(Provided data begins)

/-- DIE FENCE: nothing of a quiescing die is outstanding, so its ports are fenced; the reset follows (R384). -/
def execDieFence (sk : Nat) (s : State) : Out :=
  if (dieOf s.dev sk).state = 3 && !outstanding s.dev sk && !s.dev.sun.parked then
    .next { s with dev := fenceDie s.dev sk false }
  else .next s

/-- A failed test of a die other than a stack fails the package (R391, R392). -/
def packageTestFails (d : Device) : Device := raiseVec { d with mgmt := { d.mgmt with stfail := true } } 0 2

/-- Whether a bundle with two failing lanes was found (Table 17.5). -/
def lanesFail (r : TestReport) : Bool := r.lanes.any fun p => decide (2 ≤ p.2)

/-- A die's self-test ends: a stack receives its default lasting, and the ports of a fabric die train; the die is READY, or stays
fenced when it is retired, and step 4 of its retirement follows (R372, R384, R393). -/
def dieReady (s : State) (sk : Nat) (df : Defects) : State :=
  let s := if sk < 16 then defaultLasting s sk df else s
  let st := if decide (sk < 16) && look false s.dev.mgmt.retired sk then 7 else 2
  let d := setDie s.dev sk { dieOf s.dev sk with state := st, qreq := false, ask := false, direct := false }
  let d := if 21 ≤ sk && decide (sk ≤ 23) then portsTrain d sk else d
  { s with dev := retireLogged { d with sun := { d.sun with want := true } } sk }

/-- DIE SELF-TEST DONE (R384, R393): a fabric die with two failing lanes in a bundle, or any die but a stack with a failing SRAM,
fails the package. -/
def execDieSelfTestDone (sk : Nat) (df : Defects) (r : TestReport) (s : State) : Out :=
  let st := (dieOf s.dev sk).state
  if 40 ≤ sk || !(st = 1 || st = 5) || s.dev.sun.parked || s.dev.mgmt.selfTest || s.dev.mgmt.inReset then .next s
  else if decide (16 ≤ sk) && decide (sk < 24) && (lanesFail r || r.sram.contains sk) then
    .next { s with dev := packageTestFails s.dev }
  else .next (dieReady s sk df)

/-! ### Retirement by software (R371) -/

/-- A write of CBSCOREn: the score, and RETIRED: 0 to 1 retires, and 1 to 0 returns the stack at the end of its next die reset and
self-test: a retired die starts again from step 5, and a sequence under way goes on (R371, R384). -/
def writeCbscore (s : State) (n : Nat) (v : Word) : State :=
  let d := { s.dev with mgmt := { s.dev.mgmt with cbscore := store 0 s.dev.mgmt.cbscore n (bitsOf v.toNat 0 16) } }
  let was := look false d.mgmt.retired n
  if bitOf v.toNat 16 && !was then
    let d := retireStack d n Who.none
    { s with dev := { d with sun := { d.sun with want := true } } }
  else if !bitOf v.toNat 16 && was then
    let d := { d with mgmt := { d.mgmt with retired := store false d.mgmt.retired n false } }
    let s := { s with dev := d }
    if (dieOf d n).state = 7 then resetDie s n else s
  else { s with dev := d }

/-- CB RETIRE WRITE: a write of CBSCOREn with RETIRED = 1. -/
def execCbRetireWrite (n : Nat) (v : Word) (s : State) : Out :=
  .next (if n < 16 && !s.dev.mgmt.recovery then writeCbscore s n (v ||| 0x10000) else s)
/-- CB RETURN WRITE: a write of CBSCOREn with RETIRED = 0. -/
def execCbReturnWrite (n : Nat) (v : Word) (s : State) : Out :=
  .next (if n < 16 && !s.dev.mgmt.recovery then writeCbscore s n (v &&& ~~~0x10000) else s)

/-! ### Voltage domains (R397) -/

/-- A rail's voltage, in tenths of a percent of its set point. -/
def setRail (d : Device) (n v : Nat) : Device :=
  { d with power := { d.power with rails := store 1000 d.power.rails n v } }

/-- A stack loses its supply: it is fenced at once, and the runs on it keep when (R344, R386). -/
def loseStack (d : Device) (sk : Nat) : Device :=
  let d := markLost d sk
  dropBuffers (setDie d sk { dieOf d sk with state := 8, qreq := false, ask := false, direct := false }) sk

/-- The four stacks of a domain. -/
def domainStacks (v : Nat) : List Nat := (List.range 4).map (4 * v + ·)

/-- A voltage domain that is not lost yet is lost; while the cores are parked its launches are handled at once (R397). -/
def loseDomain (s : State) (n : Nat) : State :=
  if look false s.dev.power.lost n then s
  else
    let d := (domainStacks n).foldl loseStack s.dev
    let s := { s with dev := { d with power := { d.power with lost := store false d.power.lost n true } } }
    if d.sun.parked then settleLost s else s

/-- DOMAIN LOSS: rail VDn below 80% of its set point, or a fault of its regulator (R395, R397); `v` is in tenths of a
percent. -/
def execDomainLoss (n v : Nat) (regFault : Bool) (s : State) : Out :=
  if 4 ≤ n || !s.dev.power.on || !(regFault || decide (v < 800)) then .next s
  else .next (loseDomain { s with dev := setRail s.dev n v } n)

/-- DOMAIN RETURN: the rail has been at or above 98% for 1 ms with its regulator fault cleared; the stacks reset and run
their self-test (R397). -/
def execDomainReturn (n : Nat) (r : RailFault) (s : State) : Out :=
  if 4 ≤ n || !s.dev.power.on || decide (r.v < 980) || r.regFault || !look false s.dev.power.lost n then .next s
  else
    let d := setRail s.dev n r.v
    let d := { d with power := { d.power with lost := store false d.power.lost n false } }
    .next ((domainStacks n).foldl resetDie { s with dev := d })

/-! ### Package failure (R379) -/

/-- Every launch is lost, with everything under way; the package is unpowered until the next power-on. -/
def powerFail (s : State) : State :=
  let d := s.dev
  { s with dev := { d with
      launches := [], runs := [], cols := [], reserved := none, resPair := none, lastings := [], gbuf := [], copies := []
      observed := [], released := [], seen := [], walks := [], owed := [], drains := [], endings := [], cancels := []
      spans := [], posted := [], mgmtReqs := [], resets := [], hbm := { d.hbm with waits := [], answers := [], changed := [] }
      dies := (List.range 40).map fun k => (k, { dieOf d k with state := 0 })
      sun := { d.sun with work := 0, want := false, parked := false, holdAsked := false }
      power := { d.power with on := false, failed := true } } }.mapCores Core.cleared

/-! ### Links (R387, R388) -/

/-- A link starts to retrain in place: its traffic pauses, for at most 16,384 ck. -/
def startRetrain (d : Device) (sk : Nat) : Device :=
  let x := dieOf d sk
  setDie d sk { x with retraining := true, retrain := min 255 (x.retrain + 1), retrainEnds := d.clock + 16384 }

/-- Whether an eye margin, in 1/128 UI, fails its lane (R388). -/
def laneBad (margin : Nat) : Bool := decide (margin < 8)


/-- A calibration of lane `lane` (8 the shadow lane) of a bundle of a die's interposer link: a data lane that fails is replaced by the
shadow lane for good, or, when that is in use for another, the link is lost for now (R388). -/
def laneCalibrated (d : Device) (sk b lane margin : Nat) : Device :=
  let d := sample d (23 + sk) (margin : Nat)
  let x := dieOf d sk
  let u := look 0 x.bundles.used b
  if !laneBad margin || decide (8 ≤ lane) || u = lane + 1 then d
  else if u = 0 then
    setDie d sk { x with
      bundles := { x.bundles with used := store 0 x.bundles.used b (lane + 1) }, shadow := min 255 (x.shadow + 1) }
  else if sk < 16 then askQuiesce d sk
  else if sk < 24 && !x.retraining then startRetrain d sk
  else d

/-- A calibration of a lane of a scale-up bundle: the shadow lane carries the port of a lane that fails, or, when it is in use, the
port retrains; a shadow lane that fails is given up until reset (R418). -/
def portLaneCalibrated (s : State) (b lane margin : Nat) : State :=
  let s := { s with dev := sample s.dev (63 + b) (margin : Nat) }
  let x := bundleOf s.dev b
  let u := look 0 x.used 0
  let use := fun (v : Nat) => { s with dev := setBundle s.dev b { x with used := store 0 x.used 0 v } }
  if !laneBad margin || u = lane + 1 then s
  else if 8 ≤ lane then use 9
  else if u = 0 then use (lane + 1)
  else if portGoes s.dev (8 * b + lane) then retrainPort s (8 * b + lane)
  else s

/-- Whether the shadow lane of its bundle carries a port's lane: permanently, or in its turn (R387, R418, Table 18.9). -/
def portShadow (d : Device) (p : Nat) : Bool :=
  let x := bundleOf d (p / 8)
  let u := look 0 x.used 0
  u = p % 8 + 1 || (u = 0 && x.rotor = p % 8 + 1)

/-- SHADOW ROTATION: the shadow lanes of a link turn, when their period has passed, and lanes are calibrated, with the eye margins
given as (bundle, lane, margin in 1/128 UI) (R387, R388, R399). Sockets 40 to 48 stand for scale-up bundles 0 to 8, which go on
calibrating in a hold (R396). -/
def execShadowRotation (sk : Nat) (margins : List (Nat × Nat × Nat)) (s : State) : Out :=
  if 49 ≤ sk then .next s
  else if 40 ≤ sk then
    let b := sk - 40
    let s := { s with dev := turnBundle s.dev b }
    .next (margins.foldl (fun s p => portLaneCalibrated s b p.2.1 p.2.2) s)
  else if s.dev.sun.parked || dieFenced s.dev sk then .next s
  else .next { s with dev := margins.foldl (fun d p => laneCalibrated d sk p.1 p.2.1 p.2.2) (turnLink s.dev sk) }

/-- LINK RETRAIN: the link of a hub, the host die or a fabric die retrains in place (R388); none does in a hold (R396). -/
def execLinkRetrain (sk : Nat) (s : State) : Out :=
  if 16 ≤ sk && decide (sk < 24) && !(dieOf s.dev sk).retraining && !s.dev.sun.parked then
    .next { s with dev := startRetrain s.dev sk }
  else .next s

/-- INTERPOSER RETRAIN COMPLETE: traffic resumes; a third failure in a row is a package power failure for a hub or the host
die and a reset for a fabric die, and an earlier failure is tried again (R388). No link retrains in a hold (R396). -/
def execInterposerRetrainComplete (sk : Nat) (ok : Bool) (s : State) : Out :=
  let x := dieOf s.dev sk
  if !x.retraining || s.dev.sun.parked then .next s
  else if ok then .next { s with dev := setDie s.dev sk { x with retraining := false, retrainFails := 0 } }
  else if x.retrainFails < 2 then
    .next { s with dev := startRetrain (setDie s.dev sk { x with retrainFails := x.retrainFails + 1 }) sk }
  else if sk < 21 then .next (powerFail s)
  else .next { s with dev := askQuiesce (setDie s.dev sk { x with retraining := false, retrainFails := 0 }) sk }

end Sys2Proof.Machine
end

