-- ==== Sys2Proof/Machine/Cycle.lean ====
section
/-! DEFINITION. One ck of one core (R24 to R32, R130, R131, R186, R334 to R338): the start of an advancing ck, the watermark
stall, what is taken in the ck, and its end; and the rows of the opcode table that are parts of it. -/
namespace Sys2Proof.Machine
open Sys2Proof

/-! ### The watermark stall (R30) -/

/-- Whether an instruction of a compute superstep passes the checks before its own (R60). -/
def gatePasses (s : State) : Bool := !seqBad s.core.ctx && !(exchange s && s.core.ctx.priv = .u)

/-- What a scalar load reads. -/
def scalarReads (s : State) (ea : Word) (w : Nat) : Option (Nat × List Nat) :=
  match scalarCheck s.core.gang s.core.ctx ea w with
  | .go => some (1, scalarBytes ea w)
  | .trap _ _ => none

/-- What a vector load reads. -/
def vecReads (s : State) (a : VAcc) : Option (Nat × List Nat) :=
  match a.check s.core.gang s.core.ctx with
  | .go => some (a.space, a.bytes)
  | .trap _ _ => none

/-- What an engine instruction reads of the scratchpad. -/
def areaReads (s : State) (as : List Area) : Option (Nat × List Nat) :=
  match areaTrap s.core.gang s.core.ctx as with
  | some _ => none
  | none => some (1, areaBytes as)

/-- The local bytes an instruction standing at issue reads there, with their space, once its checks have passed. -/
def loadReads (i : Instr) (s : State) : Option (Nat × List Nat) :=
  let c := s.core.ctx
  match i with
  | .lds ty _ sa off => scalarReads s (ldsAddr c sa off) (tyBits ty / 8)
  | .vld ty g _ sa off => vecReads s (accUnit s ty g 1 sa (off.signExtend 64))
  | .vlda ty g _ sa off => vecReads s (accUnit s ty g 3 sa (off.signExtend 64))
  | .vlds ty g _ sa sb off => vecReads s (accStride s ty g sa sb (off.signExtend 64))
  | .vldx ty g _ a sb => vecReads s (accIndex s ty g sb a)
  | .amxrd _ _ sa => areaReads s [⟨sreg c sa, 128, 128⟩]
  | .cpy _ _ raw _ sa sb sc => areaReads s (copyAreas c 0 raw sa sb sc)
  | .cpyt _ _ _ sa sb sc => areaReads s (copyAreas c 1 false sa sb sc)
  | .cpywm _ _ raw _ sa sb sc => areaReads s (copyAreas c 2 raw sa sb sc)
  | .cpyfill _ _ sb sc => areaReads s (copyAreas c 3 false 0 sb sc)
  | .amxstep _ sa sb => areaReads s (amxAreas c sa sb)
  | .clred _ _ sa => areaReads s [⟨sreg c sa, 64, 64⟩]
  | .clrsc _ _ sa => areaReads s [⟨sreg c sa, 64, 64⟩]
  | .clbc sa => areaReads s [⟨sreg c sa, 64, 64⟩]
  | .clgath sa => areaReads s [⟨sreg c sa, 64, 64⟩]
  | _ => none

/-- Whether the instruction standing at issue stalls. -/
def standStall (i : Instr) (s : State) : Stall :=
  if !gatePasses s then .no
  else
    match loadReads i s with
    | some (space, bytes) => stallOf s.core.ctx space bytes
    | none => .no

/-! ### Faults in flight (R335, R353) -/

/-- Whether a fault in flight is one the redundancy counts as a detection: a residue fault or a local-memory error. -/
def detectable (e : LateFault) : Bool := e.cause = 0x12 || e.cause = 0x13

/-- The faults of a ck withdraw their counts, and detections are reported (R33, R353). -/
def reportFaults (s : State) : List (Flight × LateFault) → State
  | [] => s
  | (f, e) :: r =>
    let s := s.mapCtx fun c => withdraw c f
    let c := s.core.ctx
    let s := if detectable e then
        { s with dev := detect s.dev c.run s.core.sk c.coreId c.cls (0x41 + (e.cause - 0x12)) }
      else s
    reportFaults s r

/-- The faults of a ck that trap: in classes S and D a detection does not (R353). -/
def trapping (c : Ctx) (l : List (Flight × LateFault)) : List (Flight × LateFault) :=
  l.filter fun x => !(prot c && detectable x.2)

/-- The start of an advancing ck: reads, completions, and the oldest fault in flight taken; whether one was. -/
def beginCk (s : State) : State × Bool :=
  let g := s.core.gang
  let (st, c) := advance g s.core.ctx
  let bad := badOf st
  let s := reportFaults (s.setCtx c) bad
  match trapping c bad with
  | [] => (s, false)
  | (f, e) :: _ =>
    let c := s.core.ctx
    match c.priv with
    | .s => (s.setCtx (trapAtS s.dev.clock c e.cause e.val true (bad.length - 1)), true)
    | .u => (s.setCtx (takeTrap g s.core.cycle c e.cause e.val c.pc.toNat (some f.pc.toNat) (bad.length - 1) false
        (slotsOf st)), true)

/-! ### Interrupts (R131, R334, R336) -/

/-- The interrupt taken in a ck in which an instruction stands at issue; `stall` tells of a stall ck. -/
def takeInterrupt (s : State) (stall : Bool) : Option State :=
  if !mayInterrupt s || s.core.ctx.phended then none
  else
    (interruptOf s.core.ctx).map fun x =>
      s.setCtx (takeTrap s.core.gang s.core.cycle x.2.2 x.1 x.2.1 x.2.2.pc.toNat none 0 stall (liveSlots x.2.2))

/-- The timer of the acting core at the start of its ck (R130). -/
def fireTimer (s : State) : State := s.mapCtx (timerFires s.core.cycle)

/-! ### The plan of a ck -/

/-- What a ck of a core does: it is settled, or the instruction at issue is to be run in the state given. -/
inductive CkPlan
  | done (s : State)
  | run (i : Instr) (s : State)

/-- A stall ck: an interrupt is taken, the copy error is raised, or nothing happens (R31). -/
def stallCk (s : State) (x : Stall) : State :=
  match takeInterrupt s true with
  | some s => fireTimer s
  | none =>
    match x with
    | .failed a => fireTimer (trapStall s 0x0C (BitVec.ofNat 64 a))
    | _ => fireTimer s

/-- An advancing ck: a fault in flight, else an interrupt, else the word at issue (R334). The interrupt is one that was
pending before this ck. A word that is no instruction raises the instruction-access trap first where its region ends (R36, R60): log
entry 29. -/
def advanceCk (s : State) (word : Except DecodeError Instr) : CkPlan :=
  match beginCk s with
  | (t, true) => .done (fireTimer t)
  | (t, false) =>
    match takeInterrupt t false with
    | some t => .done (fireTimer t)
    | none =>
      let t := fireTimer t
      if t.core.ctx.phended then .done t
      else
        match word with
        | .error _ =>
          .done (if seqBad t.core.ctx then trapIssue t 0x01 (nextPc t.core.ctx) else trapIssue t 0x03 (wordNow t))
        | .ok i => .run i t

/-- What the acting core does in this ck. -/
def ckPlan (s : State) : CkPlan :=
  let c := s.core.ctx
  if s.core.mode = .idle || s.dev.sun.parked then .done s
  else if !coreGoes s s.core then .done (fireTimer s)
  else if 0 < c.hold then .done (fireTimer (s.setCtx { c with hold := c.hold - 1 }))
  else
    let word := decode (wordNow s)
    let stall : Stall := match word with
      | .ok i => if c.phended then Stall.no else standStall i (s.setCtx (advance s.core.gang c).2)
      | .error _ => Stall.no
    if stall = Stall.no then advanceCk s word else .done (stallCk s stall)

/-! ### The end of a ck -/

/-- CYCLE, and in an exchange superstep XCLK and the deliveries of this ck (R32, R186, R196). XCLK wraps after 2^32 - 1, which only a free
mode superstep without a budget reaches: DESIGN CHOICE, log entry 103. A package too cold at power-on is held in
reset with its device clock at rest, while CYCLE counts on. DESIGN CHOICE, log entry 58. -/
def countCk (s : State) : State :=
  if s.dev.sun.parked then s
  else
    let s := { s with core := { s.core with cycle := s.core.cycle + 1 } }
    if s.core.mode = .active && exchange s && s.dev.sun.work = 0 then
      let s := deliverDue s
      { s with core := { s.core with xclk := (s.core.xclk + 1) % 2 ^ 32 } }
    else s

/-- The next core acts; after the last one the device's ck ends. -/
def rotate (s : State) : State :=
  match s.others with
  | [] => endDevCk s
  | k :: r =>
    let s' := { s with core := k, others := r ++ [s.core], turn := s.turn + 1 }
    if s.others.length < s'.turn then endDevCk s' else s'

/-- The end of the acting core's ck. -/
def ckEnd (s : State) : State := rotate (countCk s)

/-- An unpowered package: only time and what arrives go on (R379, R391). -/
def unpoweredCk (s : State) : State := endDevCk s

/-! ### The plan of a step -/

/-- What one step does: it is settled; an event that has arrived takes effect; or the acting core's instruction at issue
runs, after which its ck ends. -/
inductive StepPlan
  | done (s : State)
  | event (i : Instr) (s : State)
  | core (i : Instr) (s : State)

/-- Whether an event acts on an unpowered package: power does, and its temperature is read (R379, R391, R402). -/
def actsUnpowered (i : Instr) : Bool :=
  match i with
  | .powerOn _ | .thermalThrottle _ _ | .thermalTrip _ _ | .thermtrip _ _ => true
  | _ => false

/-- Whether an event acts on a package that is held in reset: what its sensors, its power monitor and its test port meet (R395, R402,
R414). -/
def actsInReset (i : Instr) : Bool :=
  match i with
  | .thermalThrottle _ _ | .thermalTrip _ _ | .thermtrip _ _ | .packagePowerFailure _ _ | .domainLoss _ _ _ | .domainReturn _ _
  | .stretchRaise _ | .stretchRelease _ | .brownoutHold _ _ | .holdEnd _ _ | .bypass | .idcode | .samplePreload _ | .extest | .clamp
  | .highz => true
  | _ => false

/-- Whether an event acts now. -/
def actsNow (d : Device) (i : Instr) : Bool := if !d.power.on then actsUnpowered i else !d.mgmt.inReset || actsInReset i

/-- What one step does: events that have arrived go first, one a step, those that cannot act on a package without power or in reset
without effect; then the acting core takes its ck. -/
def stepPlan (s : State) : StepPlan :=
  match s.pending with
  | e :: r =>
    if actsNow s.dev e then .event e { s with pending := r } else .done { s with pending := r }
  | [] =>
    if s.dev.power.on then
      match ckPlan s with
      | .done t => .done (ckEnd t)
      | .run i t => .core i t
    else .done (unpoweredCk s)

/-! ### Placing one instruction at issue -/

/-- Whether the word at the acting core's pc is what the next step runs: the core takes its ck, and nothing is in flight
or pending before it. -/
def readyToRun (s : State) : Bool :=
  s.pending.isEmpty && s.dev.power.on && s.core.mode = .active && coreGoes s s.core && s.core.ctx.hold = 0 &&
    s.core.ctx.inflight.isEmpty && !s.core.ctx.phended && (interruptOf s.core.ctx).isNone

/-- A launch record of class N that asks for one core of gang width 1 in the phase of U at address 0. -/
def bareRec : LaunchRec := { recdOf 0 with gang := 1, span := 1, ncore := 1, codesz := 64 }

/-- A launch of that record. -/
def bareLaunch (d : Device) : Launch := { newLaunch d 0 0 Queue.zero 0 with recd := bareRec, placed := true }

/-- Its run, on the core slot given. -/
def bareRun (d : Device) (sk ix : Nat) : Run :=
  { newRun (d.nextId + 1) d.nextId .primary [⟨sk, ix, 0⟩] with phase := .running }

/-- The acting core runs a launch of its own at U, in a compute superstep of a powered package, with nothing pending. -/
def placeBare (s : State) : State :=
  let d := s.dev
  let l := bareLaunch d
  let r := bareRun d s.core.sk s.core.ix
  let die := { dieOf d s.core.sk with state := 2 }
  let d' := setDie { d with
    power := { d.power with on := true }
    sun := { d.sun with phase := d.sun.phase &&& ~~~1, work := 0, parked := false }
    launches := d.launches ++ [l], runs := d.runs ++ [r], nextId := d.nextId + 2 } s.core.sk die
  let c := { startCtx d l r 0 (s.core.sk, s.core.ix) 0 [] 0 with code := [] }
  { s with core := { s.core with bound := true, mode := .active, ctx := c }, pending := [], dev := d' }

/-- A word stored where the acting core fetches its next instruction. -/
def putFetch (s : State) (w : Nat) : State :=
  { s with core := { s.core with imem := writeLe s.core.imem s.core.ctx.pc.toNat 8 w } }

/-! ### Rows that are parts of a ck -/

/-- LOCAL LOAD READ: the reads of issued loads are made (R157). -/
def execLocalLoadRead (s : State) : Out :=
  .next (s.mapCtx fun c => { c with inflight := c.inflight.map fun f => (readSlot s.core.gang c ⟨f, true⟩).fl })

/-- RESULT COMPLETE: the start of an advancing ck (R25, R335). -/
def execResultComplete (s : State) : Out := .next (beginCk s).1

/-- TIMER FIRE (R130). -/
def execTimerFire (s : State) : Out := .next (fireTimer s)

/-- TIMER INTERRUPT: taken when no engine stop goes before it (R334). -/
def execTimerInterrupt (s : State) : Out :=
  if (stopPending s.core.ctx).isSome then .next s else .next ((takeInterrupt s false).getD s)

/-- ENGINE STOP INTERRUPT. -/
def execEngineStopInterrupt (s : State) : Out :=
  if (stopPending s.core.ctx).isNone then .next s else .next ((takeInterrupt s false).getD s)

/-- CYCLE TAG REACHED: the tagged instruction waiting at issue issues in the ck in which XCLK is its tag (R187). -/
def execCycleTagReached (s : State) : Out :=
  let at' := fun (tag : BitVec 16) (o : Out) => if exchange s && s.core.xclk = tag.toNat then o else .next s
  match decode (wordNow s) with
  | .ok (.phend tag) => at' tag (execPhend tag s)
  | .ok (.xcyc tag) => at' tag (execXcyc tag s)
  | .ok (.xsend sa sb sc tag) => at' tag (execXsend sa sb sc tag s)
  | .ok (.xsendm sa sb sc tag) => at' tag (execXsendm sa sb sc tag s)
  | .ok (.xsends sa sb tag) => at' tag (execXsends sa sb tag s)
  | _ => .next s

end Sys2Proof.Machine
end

(Provided data ends)

*Exercise directions*
Copy the line containing "it (R334). -/" exactly. Then copy every line after it through the end of the listing, and nothing more.

*Your solution*
/-- TIMER INTERRUPT: taken when no engine stop goes before it (R334). -/
def execTimerInterrupt (s : State) : Out :=
  if (stopPending s.core.ctx).isSome then .next s else .next ((takeInterrupt s false).getD s)

/-- ENGINE STOP INTERRUPT. -/
def execEngineStopInterrupt (s : State) : Out :=
  if (stopPending s.core.ctx).isNone then .next s else .next ((takeInterrupt s false).getD s)

/-- CYCLE TAG REACHED: the tagged instruction waiting at issue issues in the ck in which XCLK is its tag (R187). -/
def execCycleTagReached (s : State) : Out :=
  let at' := fun (tag : BitVec 16) (o : Out) => if exchange s && s.core.xclk = tag.toNat then o else .next s
  match decode (wordNow s) with
  | .ok (.phend tag) => at' tag (execPhend tag s)
  | .ok (.xcyc tag) => at' tag (execXcyc tag s)
  | .ok (.xsend sa sb sc tag) => at' tag (execXsend sa sb sc tag s)
  | .ok (.xsendm sa sb sc tag) => at' tag (execXsendm sa sb sc tag s)
  | .ok (.xsends sa sb tag) => at' tag (execXsends sa sb tag s)
  | _ => .next s

end Sys2Proof.Machine
end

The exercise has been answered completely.